TEMPO.CO, Malang - Sebanyak 60 persen dari sekitar 3.200 nelayan di Desa Tambakrejo, Kecamatan Sumbermanjing Wetan, Kabupaten Malang, mendapat bantuan uang tunai dan sembako dari pemerintah daerah setempat.
Nelayan yang tersebar di tiga dusun (Tambakrejo, Sendangbiru, dan Tambaksari) di Desa Tambakrejo itu saat ini terpaksa berhenti melaut karena cuaca buruk sejak Mei hingga minggu pertama Agustus 2014. Sebanyak 40 persen nelayan lagi nekat melaut. Namun, jumlah tangkapan hanya sebesar 30 persen dari rata-rata jumlah tangkapan ikan di masa normal. Minimnya jumlah tangkapan ikan menyebabkan nelayan merugi Rp 192 juta per hari.
Menurut Kepala Dinas Kelautan dan Perikanan Wahyu Hidayat, 60 persen nelayan tak bisa melaut karena kekuatan kapal motor yang mereka operasikan di bawah 10 PK (singkatan dari paardekracht dalam bahasa Belanda yang berarti tenaga kuda) tak cukup kuat untuk menghadapi tinggi gelombang laut yang bisa mencapai 5 meter dengan kecepatan angin hingga 30 knot.
“Penghasilan rata-rata mereka Rp 100 ribu per hari. Jika dihitung kasar, 3.200 dikalikan 60 persen dan hasilnya dikalikan Rp 100 ribu, maka total kerugian mereka hampir Rp 200 juta per hari,” kata Wahyu, Jumat, 8 Agustus 2014.
Bantuan yang diberikan ke nelayan berbeda-beda. Seribu nelayan yang jadi anggota Koperasi Unit Desa Mina Jaya, misalnya, mendapat bantuan berupa uang tunai antara Rp 15 ribu sampai Rp 30 ribu per orang. Jumlah bantuan dan frekuensi pemberian disesuaikan dengan kemampuan koperasi. Uang bantuan sejatinya berasal dari bagi hasil lelang ikan selama ini yang masuk dalam pos bantuan sosial.
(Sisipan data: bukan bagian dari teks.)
-- ==== Sys2Proof/Laws/Lanes.lean ====
section
/-! SUPPORT. Lanes of a mask, and where lanes stand after PC sets have moved. -/

namespace Sys2Proof.Machine

theorem mem_lanesOf (m : Mask) (l : Nat) : l ∈ lanesOf m ↔ hasLane m l = true := by
  simp only [lanesOf, List.mem_filter, List.mem_range, hasLane]
  constructor
  · exact fun h => h.2
  · intro h
    refine ⟨?_, h⟩
    by_contra hl
    rw [BitVec.getLsbD_of_ge m l (by omega)] at h
    cases h

theorem hasLane_laneBit (k l : Nat) (hk : k < 64) : hasLane (laneBit k) l = decide (l = k) := by
  simp only [hasLane, laneBit, BitVec.getLsbD_ofNat, Nat.testBit_two_pow]
  by_cases h : l = k
  · subst h; simp [hk]
  · simp [h, Ne.symm h]

theorem hasLane_lt {m : Mask} {l : Nat} (h : hasLane m l = true) : l < 64 := by
  by_contra hl
  rw [hasLane, BitVec.getLsbD_of_ge m l (by omega)] at h
  cases h

theorem hasLane_and (a b : Mask) (l : Nat) : hasLane (a &&& b) l = (hasLane a l && hasLane b l) := by
  simp [hasLane]

theorem hasLane_or (a b : Mask) (l : Nat) : hasLane (a ||| b) l = (hasLane a l || hasLane b l) := by
  simp [hasLane]

theorem hasLane_andNot (a b : Mask) (l : Nat) : hasLane (a &&& ~~~b) l = (hasLane a l && !hasLane b l) := by
  by_cases h : l < 64
  · simp [hasLane, h]
  · simp [hasLane, BitVec.getLsbD_of_ge a l (by omega)]

theorem pcOfLane_cons (p : PC) (x : Mask) (r : List (PC × Mask)) (l : Nat) :
    pcOfLane ((p, x) :: r) l = if hasLane x l = true then p else pcOfLane r l := by
  simp only [pcOfLane, List.find?_cons]
  cases hasLane x l <;> rfl

/-- The entry a lane stands in after lanes were taken out. -/
theorem pcOfLane_remove_other (m : Mask) (pcs : List (PC × Mask)) (l : Nat) (h : hasLane m l = false) :
    pcOfLane (pcsRemove m pcs) l = pcOfLane pcs l := by
  induction pcs with
  | nil => rfl
  | cons e r ih =>
    obtain ⟨p, x⟩ := e
    simp only [pcsRemove]
    split
    · next hz =>
      have hx : hasLane x l = false := by
        have h0 : hasLane (x &&& ~~~m) l = false := by rw [hz]; simp [hasLane]
        rw [hasLane_andNot, h] at h0
        simpa using h0
      rw [pcOfLane_cons, hx]
      exact ih
    · have hx : hasLane (x &&& ~~~m) l = hasLane x l := by simp [hasLane_andNot, h]
      rw [pcOfLane_cons, pcOfLane_cons, hx, ih]

theorem remove_no_lane (m : Mask) (pcs : List (PC × Mask)) (l : Nat) (h : hasLane m l = true) :
    ∀ e ∈ pcsRemove m pcs, hasLane e.2 l = false := by
  induction pcs with
  | nil => simp [pcsRemove]
  | cons e r ih =>
    obtain ⟨p, x⟩ := e
    simp only [pcsRemove]
    split
    · exact ih
    · intro e he
      rcases List.mem_cons.1 he with he | he
      · subst he; simp [hasLane_andNot, h]
      · exact ih e he

theorem pcsAdd_lane (p : PC) (m : Mask) (pcs : List (PC × Mask)) (l : Nat) (hm : hasLane m l = true)
    (h : ∀ e ∈ pcs, hasLane e.2 l = true → e.1 = p) : pcOfLane (pcsAdd p m pcs) l = p := by
  induction pcs with
  | nil => simp [pcsAdd, pcOfLane, hm]
  | cons e r ih =>
    obtain ⟨q, x⟩ := e
    simp only [pcsAdd]
    split
    · next hpq => subst hpq; simp [pcOfLane_cons, hasLane_or, hm]
    · split
      · simp [pcOfLane_cons, hm]
      · next hpq _ =>
        have hx : hasLane x l = false := by
          cases hh : hasLane x l
          · rfl
          · exact absurd (h (q, x) List.mem_cons_self hh).symm hpq
        rw [pcOfLane_cons, hx]
        exact ih fun e he => h e (List.mem_cons_of_mem _ he)

theorem pcsAdd_other (p : PC) (m : Mask) (pcs : List (PC × Mask)) (l : Nat) (hm : hasLane m l = false) :
    pcOfLane (pcsAdd p m pcs) l = pcOfLane pcs l := by
  induction pcs with
  | nil => simp [pcsAdd, pcOfLane, hm]
  | cons e r ih =>
    obtain ⟨q, x⟩ := e
    simp only [pcsAdd]
    split
    · next hpq => subst hpq; simp [pcOfLane_cons, hasLane_or, hm]
    · split
      · simp [pcOfLane_cons, hm]
      · simp [pcOfLane_cons, ih]

theorem mem_pcsAdd (p : PC) (m : Mask) (pcs : List (PC × Mask)) (l : Nat) {e : PC × Mask} (he : e ∈ pcsAdd p m pcs)
    (hl : hasLane e.2 l = true) : (e.1 = p ∧ hasLane m l = true) ∨ ∃ e' ∈ pcs, e'.1 = e.1 ∧ hasLane e'.2 l = true := by
  induction pcs with
  | nil =>
    simp only [pcsAdd, List.mem_singleton] at he
    subst he; exact .inl ⟨rfl, hl⟩
  | cons y r ih =>
    obtain ⟨q, x⟩ := y
    simp only [pcsAdd] at he
    split at he
    · next hpq =>
      rcases List.mem_cons.1 he with he | he
      · subst he
        rw [hasLane_or, Bool.or_eq_true] at hl
        rcases hl with hl | hl
        · exact .inr ⟨(q, x), List.mem_cons_self, rfl, hl⟩
        · exact .inl ⟨hpq.symm, hl⟩
      · exact .inr ⟨e, List.mem_cons_of_mem _ he, rfl, hl⟩
    · split at he
      · rcases List.mem_cons.1 he with he | he
        · subst he; exact .inl ⟨rfl, hl⟩
        · exact .inr ⟨e, he, rfl, hl⟩
      · rcases List.mem_cons.1 he with he | he
        · subst he; exact .inr ⟨(q, x), List.mem_cons_self, rfl, hl⟩
        · rcases ih he with h | ⟨e', h, h'⟩
          · exact .inl h
          · exact .inr ⟨e', List.mem_cons_of_mem _ h, h'⟩

/-- One step of `pcsMove`. -/
abbrev pcsStep (next : Nat → Option PC) (acc : List (PC × Mask)) (l : Nat) : List (PC × Mask) :=
  match next l with
  | some p => pcsAdd p (laneBit l) acc
  | none => acc

theorem foldl_other (next : Nat → Option PC) (ls : List Nat) (acc : List (PC × Mask)) (l : Nat) (hl : l ∉ ls)
    (hls : ∀ k ∈ ls, k < 64) : pcOfLane (ls.foldl (pcsStep next) acc) l = pcOfLane acc l := by
  induction ls generalizing acc with
  | nil => rfl
  | cons k ls ih =>
    simp only [List.mem_cons, not_or] at hl
    rw [List.foldl_cons, ih _ hl.2 fun j hj => hls j (List.mem_cons_of_mem _ hj)]
    unfold pcsStep
    split
    · exact pcsAdd_other _ _ _ _ (by rw [hasLane_laneBit k l (hls k List.mem_cons_self)]; simp [hl.1])
    · rfl

theorem foldl_lane (next : Nat → Option PC) (ls : List Nat) (acc : List (PC × Mask)) (l : Nat) (p : PC) (hn : next l = some p)
    (hl : l ∈ ls) (hls : ∀ k ∈ ls, k < 64) (hacc : ∀ e ∈ acc, hasLane e.2 l = true → e.1 = p) :
    pcOfLane (ls.foldl (pcsStep next) acc) l = p := by
  induction ls generalizing acc with
  | nil => cases hl
  | cons k ls ih =>
    have hk := hls k List.mem_cons_self
    have hls' : ∀ j ∈ ls, j < 64 := fun j hj => hls j (List.mem_cons_of_mem _ hj)
    have keep : ∀ e ∈ pcsStep next acc k, hasLane e.2 l = true → e.1 = p := by
      intro e he hel
      unfold pcsStep at he
      split at he
      · next q hq =>
        rcases mem_pcsAdd q (laneBit k) acc l he hel with ⟨h1, h2⟩ | ⟨e', h1, h2, h3⟩
        · rw [hasLane_laneBit k l hk, decide_eq_true_eq] at h2
          subst h2
          rw [hn] at hq
          rw [h1]; exact (Option.some.inj hq).symm
        · rw [← h2]; exact hacc e' h1 h3
      · exact hacc e he hel
    rw [List.foldl_cons]
    by_cases hin : l ∈ ls
    · exact ih _ hin hls' keep
    · have hlk : l = k := by rcases List.mem_cons.1 hl with h | h; exact h; exact absurd h hin
      subst hlk
      rw [foldl_other next ls _ l hin hls']
      unfold pcsStep
      rw [hn]
      exact pcsAdd_lane p _ acc l (by rw [hasLane_laneBit l l hk]; simp) hacc

/-- Where lanes stand after a set has moved. -/
theorem pcOfLane_move (set : Mask) (next : Nat → Option PC) (pcs : List (PC × Mask)) (l : Nat) (p : PC)
    (hl : hasLane set l = true) (hn : next l = some p) : pcOfLane (pcsMove set next pcs) l = p := by
  refine foldl_lane next (lanesOf set) (pcsRemove set pcs) l p hn ((mem_lanesOf set l).2 hl)
    (fun k hk => hasLane_lt ((mem_lanesOf set k).1 hk)) ?_
  intro e he hel
  rw [remove_no_lane set pcs l hl e he] at hel
  cases hel

theorem pcOfLane_move_other (set : Mask) (next : Nat → Option PC) (pcs : List (PC × Mask)) (l : Nat)
    (hl : hasLane set l = false) : pcOfLane (pcsMove set next pcs) l = pcOfLane pcs l := by
  refine (foldl_other next (lanesOf set) (pcsRemove set pcs) l ?_ fun k hk => hasLane_lt ((mem_lanesOf set k).1 hk)).trans
    (pcOfLane_remove_other set pcs l hl)
  rw [mem_lanesOf, hl]
  simp

end Sys2Proof.Machine
end

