-- ==== Sys2Proof/Laws/State.lean ====
section
/-! SUPPORT. What each update of the state leaves of every other field: true by `rfl`, for `simp`. -/

namespace Sys2Proof.Machine

@[simp] theorem State.setWave_clock (s : State) (k : Nat) (w : Wave) : (s.setWave k w).clock = s.clock := rfl
@[simp] theorem State.setWave_deviceId (s : State) (k : Nat) (w : Wave) : (s.setWave k w).deviceId = s.deviceId := rfl
@[simp] theorem State.setWave_deviceIdValid (s : State) (k : Nat) (w : Wave) : (s.setWave k w).deviceIdValid = s.deviceIdValid :=
    rfl
@[simp] theorem State.setWave_drainDl (s : State) (k : Nat) (w : Wave) : (s.setWave k w).drainDl = s.drainDl := rfl
@[simp] theorem State.setWave_fabTmo (s : State) (k : Nat) (w : Wave) : (s.setWave k w).fabTmo = s.fabTmo := rfl
@[simp] theorem State.setWave_hdm (s : State) (k : Nat) (w : Wave) : (s.setWave k w).hdm = s.hdm := rfl
@[simp] theorem State.setWave_biasBase (s : State) (k : Nat) (w : Wave) : (s.setWave k w).biasBase = s.biasBase := rfl
@[simp] theorem State.setWave_hk (s : State) (k : Nat) (w : Wave) : (s.setWave k w).hk = s.hk := rfl
@[simp] theorem State.setWave_pwrLim (s : State) (k : Nat) (w : Wave) : (s.setWave k w).pwrLim = s.pwrLim := rfl
@[simp] theorem State.setWave_eccUncorr (s : State) (k : Nat) (w : Wave) : (s.setWave k w).eccUncorr = s.eccUncorr :=
    rfl
@[simp] theorem State.setWave_eccCorr (s : State) (k : Nat) (w : Wave) : (s.setWave k w).eccCorr = s.eccCorr := rfl
@[simp] theorem State.setWave_power (s : State) (k : Nat) (w : Wave) : (s.setWave k w).power = s.power := rfl
@[simp] theorem State.setWave_rails (s : State) (k : Nat) (w : Wave) : (s.setWave k w).rails = s.rails := rfl
@[simp] theorem State.setWave_temps (s : State) (k : Nat) (w : Wave) : (s.setWave k w).temps = s.temps := rfl
@[simp] theorem State.setWave_withheld (s : State) (k : Nat) (w : Wave) : (s.setWave k w).withheld = s.withheld := rfl
@[simp] theorem State.setWave_withheldSpans (s : State) (k : Nat) (w : Wave) : (s.setWave k w).withheldSpans = s.withheldSpans :=
    rfl
@[simp] theorem State.setWave_mr (s : State) (k : Nat) (w : Wave) : (s.setWave k w).mr = s.mr := rfl
@[simp] theorem State.setWave_fwRunning (s : State) (k : Nat) (w : Wave) : (s.setWave k w).fwRunning = s.fwRunning :=
    rfl
@[simp] theorem State.setWave_fwStaged (s : State) (k : Nat) (w : Wave) : (s.setWave k w).fwStaged = s.fwStaged := rfl
@[simp] theorem State.setWave_reports (s : State) (k : Nat) (w : Wave) : (s.setWave k w).reports = s.reports := rfl
@[simp] theorem State.setWave_msix (s : State) (k : Nat) (w : Wave) : (s.setWave k w).msix = s.msix := rfl
@[simp] theorem State.setWave_keyVer (s : State) (k : Nat) (w : Wave) : (s.setWave k w).keyVer = s.keyVer := rfl
@[simp] theorem State.setWave_keySeq (s : State) (k : Nat) (w : Wave) : (s.setWave k w).keySeq = s.keySeq := rfl
@[simp] theorem State.setWave_mem (s : State) (k : Nat) (w : Wave) : (s.setWave k w).mem = s.mem := rfl
@[simp] theorem State.setWave_memKey (s : State) (k : Nat) (w : Wave) : (s.setWave k w).memKey = s.memKey := rfl
@[simp] theorem State.setWave_host (s : State) (k : Nat) (w : Wave) : (s.setWave k w).host = s.host := rfl
@[simp] theorem State.setWave_peer (s : State) (k : Nat) (w : Wave) : (s.setWave k w).peer = s.peer := rfl
@[simp] theorem State.setWave_peerKey (s : State) (k : Nat) (w : Wave) : (s.setWave k w).peerKey = s.peerKey := rfl
@[simp] theorem State.setWave_l2 (s : State) (k : Nat) (w : Wave) : (s.setWave k w).l2 = s.l2 := rfl
@[simp] theorem State.setWave_homeDir (s : State) (k : Nat) (w : Wave) : (s.setWave k w).homeDir = s.homeDir := rfl
@[simp] theorem State.setWave_pend (s : State) (k : Nat) (w : Wave) : (s.setWave k w).pend = s.pend := rfl
@[simp] theorem State.setWave_crossings (s : State) (k : Nat) (w : Wave) : (s.setWave k w).crossings = s.crossings :=
    rfl
@[simp] theorem State.setWave_accessCnt (s : State) (k : Nat) (w : Wave) : (s.setWave k w).accessCnt = s.accessCnt :=
    rfl
@[simp] theorem State.setWave_queuedPages (s : State) (k : Nat) (w : Wave) : (s.setWave k w).queuedPages = s.queuedPages :=
    rfl
@[simp] theorem State.setWave_hostLines (s : State) (k : Nat) (w : Wave) : (s.setWave k w).hostLines = s.hostLines :=
    rfl
@[simp] theorem State.setWave_hostAnswer (s : State) (k : Nat) (w : Wave) : (s.setWave k w).hostAnswer = s.hostAnswer :=
    rfl
@[simp] theorem State.setWave_agentLines (s : State) (k : Nat) (w : Wave) : (s.setWave k w).agentLines = s.agentLines :=
    rfl
@[simp] theorem State.setWave_leasesGranted (s : State) (k : Nat) (w : Wave) : (s.setWave k w).leasesGranted = s.leasesGranted :=
    rfl
@[simp] theorem State.setWave_leaseBlocked (s : State) (k : Nat) (w : Wave) : (s.setWave k w).leaseBlocked = s.leaseBlocked :=
    rfl
@[simp] theorem State.setWave_recallPending (s : State) (k : Nat) (w : Wave) : (s.setWave k w).recallPending = s.recallPending :=
    rfl
@[simp] theorem State.setWave_links (s : State) (k : Nat) (w : Wave) : (s.setWave k w).links = s.links := rfl
@[simp] theorem State.setWave_fabWindow (s : State) (k : Nat) (w : Wave) : (s.setWave k w).fabWindow = s.fabWindow :=
    rfl
@[simp] theorem State.setWave_fabOut (s : State) (k : Nat) (w : Wave) : (s.setWave k w).fabOut = s.fabOut := rfl
@[simp] theorem State.setWave_fabSeq (s : State) (k : Nat) (w : Wave) : (s.setWave k w).fabSeq = s.fabSeq := rfl
@[simp] theorem State.setWave_fabHeard (s : State) (k : Nat) (w : Wave) : (s.setWave k w).fabHeard = s.fabHeard := rfl
@[simp] theorem State.setWave_bufKeys (s : State) (k : Nat) (w : Wave) : (s.setWave k w).bufKeys = s.bufKeys := rfl
@[simp] theorem State.setWave_keyWants (s : State) (k : Nat) (w : Wave) : (s.setWave k w).keyWants = s.keyWants := rfl
@[simp] theorem State.setWave_wants (s : State) (k : Nat) (w : Wave) : (s.setWave k w).wants = s.wants := rfl
@[simp] theorem State.setWave_met (s : State) (k : Nat) (w : Wave) : (s.setWave k w).met = s.met := rfl
@[simp] theorem State.setWave_owners (s : State) (k : Nat) (w : Wave) : (s.setWave k w).owners = s.owners := rfl
@[simp] theorem State.setWave_launches (s : State) (k : Nat) (w : Wave) : (s.setWave k w).launches = s.launches := rfl
@[simp] theorem State.setWave_teams (s : State) (k : Nat) (w : Wave) : (s.setWave k w).teams = s.teams := rfl
@[simp] theorem State.setWave_cmds (s : State) (k : Nat) (w : Wave) : (s.setWave k w).cmds = s.cmds := rfl
@[simp] theorem State.setWave_saved (s : State) (k : Nat) (w : Wave) : (s.setWave k w).saved = s.saved := rfl
@[simp] theorem State.setWave_cores (s : State) (k : Nat) (w : Wave) : (s.setWave k w).cores = s.cores := rfl
@[simp] theorem State.setWave_icache (s : State) (k : Nat) (w : Wave) : (s.setWave k w).icache = s.icache := rfl
@[simp] theorem State.setWave_clusters (s : State) (k : Nat) (w : Wave) : (s.setWave k w).clusters = s.clusters := rfl
@[simp] theorem State.setWave_dies (s : State) (k : Nat) (w : Wave) : (s.setWave k w).dies = s.dies := rfl
@[simp] theorem State.setWave_imgCache (s : State) (k : Nat) (w : Wave) : (s.setWave k w).imgCache = s.imgCache := rfl
@[simp] theorem State.setWave_rrOwner (s : State) (k : Nat) (w : Wave) : (s.setWave k w).rrOwner = s.rrOwner := rfl
@[simp] theorem State.setWave_rrQueue (s : State) (k : Nat) (w : Wave) : (s.setWave k w).rrQueue = s.rrQueue := rfl
@[simp] theorem State.setWave_candidate (s : State) (k : Nat) (w : Wave) : (s.setWave k w).candidate = s.candidate :=
    rfl
@[simp] theorem State.setWave_passedBy (s : State) (k : Nat) (w : Wave) : (s.setWave k w).passedBy = s.passedBy := rfl
@[simp] theorem State.setWave_drains (s : State) (k : Nat) (w : Wave) : (s.setWave k w).drains = s.drains := rfl
@[simp] theorem State.setWave_nextTid (s : State) (k : Nat) (w : Wave) : (s.setWave k w).nextTid = s.nextTid := rfl
@[simp] theorem State.setWave_nextLid (s : State) (k : Nat) (w : Wave) : (s.setWave k w).nextLid = s.nextLid := rfl
@[simp] theorem State.setWave_nextCid (s : State) (k : Nat) (w : Wave) : (s.setWave k w).nextCid = s.nextCid := rfl
@[simp] theorem State.setWave_seq (s : State) (k : Nat) (w : Wave) : (s.setWave k w).seq = s.seq := rfl
@[simp] theorem State.setWave_inputs (s : State) (k : Nat) (w : Wave) : (s.setWave k w).inputs = s.inputs := rfl
@[simp] theorem State.setWave_cur (s : State) (k : Nat) (w : Wave) : (s.setWave k w).cur = s.cur := rfl
@[simp] theorem State.setWave_ev (s : State) (k : Nat) (w : Wave) : (s.setWave k w).ev = s.ev := rfl
@[simp] theorem State.setWave_sched (s : State) (k : Nat) (w : Wave) : (s.setWave k w).sched = s.sched := rfl
@[simp] theorem State.setWave_tick (s : State) (k : Nat) (w : Wave) : (s.setWave k w).tick = s.tick := rfl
Sedangkan nelayan yang di luar koperasi dan tidak melaut sudah mendapat bantuan bahan pokok sebelum Lebaran.
Bupati Malang Rendra Kresna mengatakan bantuan sembako akan diberikan lagi sampai cuaca kembali normal. “Nilainya tidak seberapa, tapi semoga bisa membantu nelayan yang tidak melaut,” kata Rendra.
Selain bantuan uang tunai dan bahan pokok, nelayan juga dibantu membuat rumpon dan peralatan penangkap ikan. Selain dari pemerintah daerah, kata Rendra, nelayan di seluruh Indonesia yang tidak melaut karena cuaca buruk biasanya dapat bantuan dari pemerintah provinsi serta Kementerian Keluatan dan Perikanan. Namun, Rendra mengaku tidak tahu bentuk bantuan yang akan diberikan.
Di luar bantuan, semua nelayan yang tidak melaut dilatih DKP untuk mengolah stok ikan yang tersedia menjadi abon tuna, keripik atau kerupuk ikan, serta tepung ikan sehingga mereka tetap mendapat penghasilan meski jumlahnya lebih kecil dari penghasilan harian mereka.
Sudarsono, Kepala Desa Tambakrejo sekaligus penasihat Kelompok Nelayan Rukun Jaya, mengatakan nelayan mengaku berhenti melaut karena selain berbahaya, hasil tangkapan juga sangat sedikit. Saat ini memang tengah musim paceklik ikan.
Tinggi gelombang laut yang mencapai 5 meter dengan kecepatan angin hingga 30 knot membuat posisi ikan makin ke tengah laut dan memaksa nelayan berlayar sejauh 370-463 kilometer dari garis pantai. Kebanyakan nelayan berani berlayar sejauh itu menggunakan kapal motor berbobot 10-30 GT (gross ton). Jumlah kapal jenis ini kurang dari 40 unit.
Namun, hasil tangkapannya hanya 30 persen dari jumlah tangkapan ikan di masa normal. Kondisi ini mendongkrak harga ikan jadi lebih mahal. Harga yang mahal biasanya menurunkan minat konsumen dan ujung-ujungnya pendapatan nelayan berkurang drastis.
Dalam kondisi normal, sekali melaut selama lima-delapan hari, nelayan bisa mendapat hasil Rp 20 juta sampai Rp 25 juta. Mereka pun masih untung bila pendapatan dipotong biaya operasional Rp 10 juta. Namun sekarang, pendapatan bersih Rp 2 juta sampai Rp 3 juta saja sudah bagus.